- Church: Melkite Church
- See: Patriarch of Antioch
- Installed: September 1611
- Term ended: 1619
- Predecessor: Dorotheus IV Ibn Al-Ahmar
- Successor: Ignatius III Atiyah and Cyril IV Dabbas.

Personal details
- Born: 1552
- Died: 1619 (aged 66–67) Tripoli (Lebanon)

= Athanasius II Dabbas =

Patriarch Athanasius II Dabbas (died 1619), sometime known also as Athanasius III, was Eastern Orthodox Patriarch of Antioch from 1611 to 1619.

==Life==
Athanasius II Dabbas succeeded to be elected Patriarch because he promised to the Damascenes to pay annually the deficit of the tax required of the Christians (Kharaj tax) by the Ottomans.

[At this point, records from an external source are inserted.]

-- ==== Sys2Proof/Machine/Float.lean ====
section
/-! DEFINITION. FP32, packed-half, dot-product and conversion instructions of the lanes (05 R136-R145, 03 R81-R92). -/

namespace Sys2Proof.Machine

/-- Results per active lane that each take RNGS as the lanes left it: under `.sr` the lane's state advances (03 R83). -/
def perLaneRng (d : VReg) (f : Cx → Lane → W32 → W32 × W32) : Cx → State → Res := regs fun c =>
  let r : Lanes (W32 × W32) := Bank.gen fun l => f c l (c.g.rngs.rd l)
  ({ c.g.setV d c.em (Bank.gen fun l => (r.rd l).1) with
     rngs := Bank.gen fun l => if c.em.has l then (r.rd l).2 else c.g.rngs.rd l }, c.p)

/-- One rounding: the state after it, and how it rounds (03 R81-R83). -/
def howOf (r : Rnd) (x : W32) : How × W32 :=
  match r with
  | .mode m => (.mode m, x)
  | .sr => (.sr (rndOf (xorshift x)), xorshift x)

/-- An FP32 result of one rounding. -/
def fp1 (r : Rnd) (f : How → Nat) (x : W32) : W32 × W32 := let (k, x') := howOf r x; (BitVec.ofNat 32 (f k), x')

def vFp (h : Hdr) (o : VFp) (f : How → Nat → Nat → Nat) (s : State) : Out :=
  .next (run (uVFp o) h (perLaneRng o.d fun c l x => fp1 o.rnd (fun k => f k (c.g.src o.a l).toNat (c.g.src o.b l).toNat) x) s)

def execVfadd (h : Hdr) (o : VFp) (s : State) : Out := vFp h o (fpAdd .f32) s
def execVfsub (h : Hdr) (o : VFp) (s : State) : Out := vFp h o (fpSub .f32) s
def execVfmul (h : Hdr) (o : VFp) (s : State) : Out := vFp h o (fpMul .f32) s
def execVfma (h : Hdr) (o : VFma) (s : State) : Out :=
  .next (run (uVFma o) h (perLaneRng o.d fun c l x =>
    fp1 o.rnd (fun k => fpFma .f32 k (c.g.src o.a l).toNat (c.g.src o.b l).toNat (c.g.src o.c l).toNat) x) s)

/-- R137. -/
def execVfmin (h : Hdr) (o : VBin) (s : State) : Out :=
  .next (run (uVBin o) h (perLane o.d fun c l => BitVec.ofNat 32 (fpMin .f32 (c.g.src o.a l).toNat (c.g.src o.b l).toNat)) s)
def execVfmax (h : Hdr) (o : VBin) (s : State) : Out :=
  .next (run (uVBin o) h (perLane o.d fun c l => BitVec.ofNat 32 (fpMax .f32 (c.g.src o.a l).toNat (c.g.src o.b l).toNat)) s)
def execVfcmp (h : Hdr) (o : VFCmp) (s : State) : Out :=
  .next (run (uVFCmp o) h (kTo o.d fun c => Mask.of fun l =>
    FCond.holds o.cc (unpack .f32 (c.g.src o.a l).toNat) (unpack .f32 (c.g.src o.b l).toNat)) s)

def vUn (h : Hdr) (o : VUn) (f : W32 → W32) (s : State) : Out :=
  .next (run (uVUn o) h (perLane o.d fun c l => f (c.g.src o.a l)) s)

/-! R138 -/

def execVfrcp (h : Hdr) (o : VUn) (s : State) : Out := vUn h o fpRcp s
def execVfrsq (h : Hdr) (o : VUn) (s : State) : Out := vUn h o fpRsq s
def execVfsqrt (h : Hdr) (o : VUn) (s : State) : Out := vUn h o fpSqrt s
def execVfexp2 (h : Hdr) (o : VUn) (s : State) : Out := vUn h o fpExp2 s
def execVflog2 (h : Hdr) (o : VUn) (s : State) : Out := vUn h o fpLog2 s
def execVfsin (h : Hdr) (o : VUn) (s : State) : Out := vUn h o fpSin s
def execVfcos (h : Hdr) (o : VUn) (s : State) : Out := vUn h o fpCos s
def execVfrnd (h : Hdr) (o : VFRnd) (s : State) : Out :=
  .next (run (uVFRnd o) h (perLane o.d fun c l => fpRnd o.rm (c.g.src o.a l)) s)
def execVfclass (h : Hdr) (o : VUn) (s : State) : Out := vUn h o fpClass s

/-! ### Packed halves and dot products (R141-R143) -/

def HTy.fmt : HTy → Fmt
  | .f16 => .f16 | .bf16 => .bf16

/-- The halves a half select takes, element 0 first, each with its own rounding (R141). -/
def halves (half : Half) (r : Rnd) (d : W32) (f : How → Nat → Nat) (x : W32) : W32 × W32 :=
  [0, 1].foldl (fun (a : W32 × W32) e =>
    if halfTakes half 16 e then
      let (k, x') := howOf r a.2
      (setElt 16 a.1 e (BitVec.ofNat 16 (f k e)), x')
    else a) (d, x)

def eltN (w : Nat) (x : W32) (e : Nat) : Nat := (elt w x e).toNat

def vHalf (h : Hdr) (o : VHalf) (f : How → Nat → Nat → Nat) (s : State) : Out :=
  .next (run (uVHalf o) h (perLaneRng o.d fun c l x =>
    halves o.half o.rnd ((c.g.getV o.d).rd l) (fun k e => f k (eltN 16 (c.g.src o.a l) e) (eltN 16 (c.g.src o.b l) e)) x) s)

def execVhadd (h : Hdr) (o : VHalf) (s : State) : Out := vHalf h o (fpAdd (HTy.fmt o.t)) s
def execVhmul (h : Hdr) (o : VHalf) (s : State) : Out := vHalf h o (fpMul (HTy.fmt o.t)) s
def execVhfma (h : Hdr) (o : VHFma) (s : State) : Out :=
  .next (run (uVHFma o) h (perLaneRng o.d fun c l x =>
    halves o.half o.rnd ((c.g.getV o.d).rd l)
      (fun k e => fpFma (HTy.fmt o.t) k (eltN 16 (c.g.src o.a l) e) (eltN 16 (c.g.src o.b l) e) (eltN 16 (c.g.src o.c l) e)) x) s)

def execVdot2 (h : Hdr) (o : VDot2) (s : State) : Out :=
  .next (run (uVDot2 o) h (perLaneRng o.d fun c l x =>
    let f := HTy.fmt o.t
    let a := c.g.src o.a l
    let b := c.g.src o.b l
    let prod (e : Nat) : FV := (unpack f (eltN 16 a e)).mul (unpack f (eltN 16 b e))
    fp1 o.rnd (fun k => sumRound .f32 k [unpack .f32 ((c.g.getV o.d).rd l).toNat, prod 0, prod 1]) x) s)

def execVdot4 (h : Hdr) (o : VDot4) (s : State) : Out :=
  .next (run (uVDot4 o) h (perLane o.d fun c l =>
    let a := c.g.src o.a l
    let b := c.g.src o.b l
    let p (e : Nat) : Int := eltVal o.u (elt 8 a e) * eltVal o.u (elt 8 b e)
    narrow 32 o.sat o.u (eltVal o.u ((c.g.getV o.d).rd l) + p 0 + p 1 + p 2 + p 3)) s)

/-! ### vcvt (R144, R145) -/

/-- A type code as a float format, or an integer width and signedness (02 R63). -/
def tyKind : Ty → Fmt ⊕ (Nat × Bool)
  | .f32 => .inl .f32 | .f16 => .inl .f16 | .bf16 => .inl .bf16 | .e4m3 => .inl .e4m3 | .e5m2 => .inl .e5m2 | .e2m1 => .inl .e2m1
  | .int8 => .inr (8, true) | .uint8 => .inr (8, false) | .int16 => .inr (16, true) | .uint16 => .inr (16, false)
  | .int32 => .inr (32, true) | .uint32 => .inr (32, false)

def tyBits (t : Ty) : Nat := match tyKind t with | .inl f => f.bits | .inr (w, _) => w

/-- One element converted. -/
def cvtOne (o : VCvt) (k : How) (x : Nat) : Nat :=
  let rm := match k with | .mode m => m | .sr _ => Rm.rne
  match tyKind o.dst, tyKind o.src with
  | .inl d, .inl f => cvtFF d f k o.sat x
  | .inr (w, sg), .inl f => intBits w (cvtFI w sg f rm x)
  | .inl d, .inr (w, sg) => cvtIF d k (intVal w sg x)
  | .inr (w, sg), .inr (v, sg') => intBits w (if o.sat then clampInt w sg (intVal v sg' x) else intVal v sg' x)

def vcvtLane (o : VCvt) (d a x : W32) : W32 × W32 :=
  let ws := tyBits o.src
  let wd := tyBits o.dst
  let n := 32 / max ws wd
  (List.range n).foldl (fun (r : W32 × W32) i =>
    let (k, x') := howOf o.rnd r.2
    (setElt wd r.1 (o.ds.toNat * n + i) (BitVec.ofNat wd (cvtOne o k (eltN ws a (o.ss.toNat * n + i)))), x')) (d, x)

def execVcvt (h : Hdr) (o : VCvt) (s : State) : Out :=
  .next (run (uVCvt o) h (perLaneRng o.d fun c l x => vcvtLane o ((c.g.getV o.d).rd l) (c.g.src o.a l) x) s)

end Sys2Proof.Machine
end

Thus he was consecrated Patriarch in September 1611.

In 1612 he appointed and consecrated metropolitan bishop of Aleppo Meletios Karmah (who twenty years later became patriarch), with whom he later argued for financial reasons or for Meletios’ contacts with the Franciscans. In 1614 Athanasius went to Constantinople to ask Ecumenical Patriarch Timothy II to depose Meletios, who also came to Constantinople. The two prelates, Athanasius and Meletios, were then able to reach an agreement. Athanasius had a positive opinion of the Latin missionaries in Syria, and in 1617 he probably held a pro-Catholic synod.

Athanasius was not able to uphold the promise of paying the tax required of the Christians, and thus in 1619 he was imprisoned by the Ottoman governor of Damascus and was put in jail. After he paid a large ransom he was allowed to leave for Tripoli (Lebanon) where he died of illness in 1619.